→ **Available data**:
[Start of Attachment]
-- ==== Sys2Proof/Laws/PerInstr.lean ====
section
/-! SUPPORT. The family OneClass: the encoder lists every instruction under exactly one class of records, so that no instruction is
without an encoding and none has two. One lemma for each constructor. -/

namespace Sys2Proof.Laws.OneClass

open Sys2Proof

/-- How many classes of records name the instruction: a stage slot, a port descriptor, an AG word, an engine word, an operator frame,
an event, a step from outside. -/
def classes (i : Instr) : Nat :=
  [(stageOf i).isSome, (portOf i).isSome, (agOf i).isSome, (engOf i).isSome, (opOf i).isSome, (eventOf i).isSome,
    (inputRow i).isSome].countP id

/-- Exactly one class names the instruction. -/
def Statement (i : Instr) : Prop := classes i = 1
[End of Attachment]
Nothing but the lines from the one with "def classes (i" through the last line of the records above should be retyped, and those word for word.

def classes (i : Instr) : Nat :=
  [(stageOf i).isSome, (portOf i).isSome, (agOf i).isSome, (engOf i).isSome, (opOf i).isSome, (eventOf i).isSome,
    (inputRow i).isSome].countP id

/-- Exactly one class names the instruction. -/
def Statement (i : Instr) : Prop := classes i = 1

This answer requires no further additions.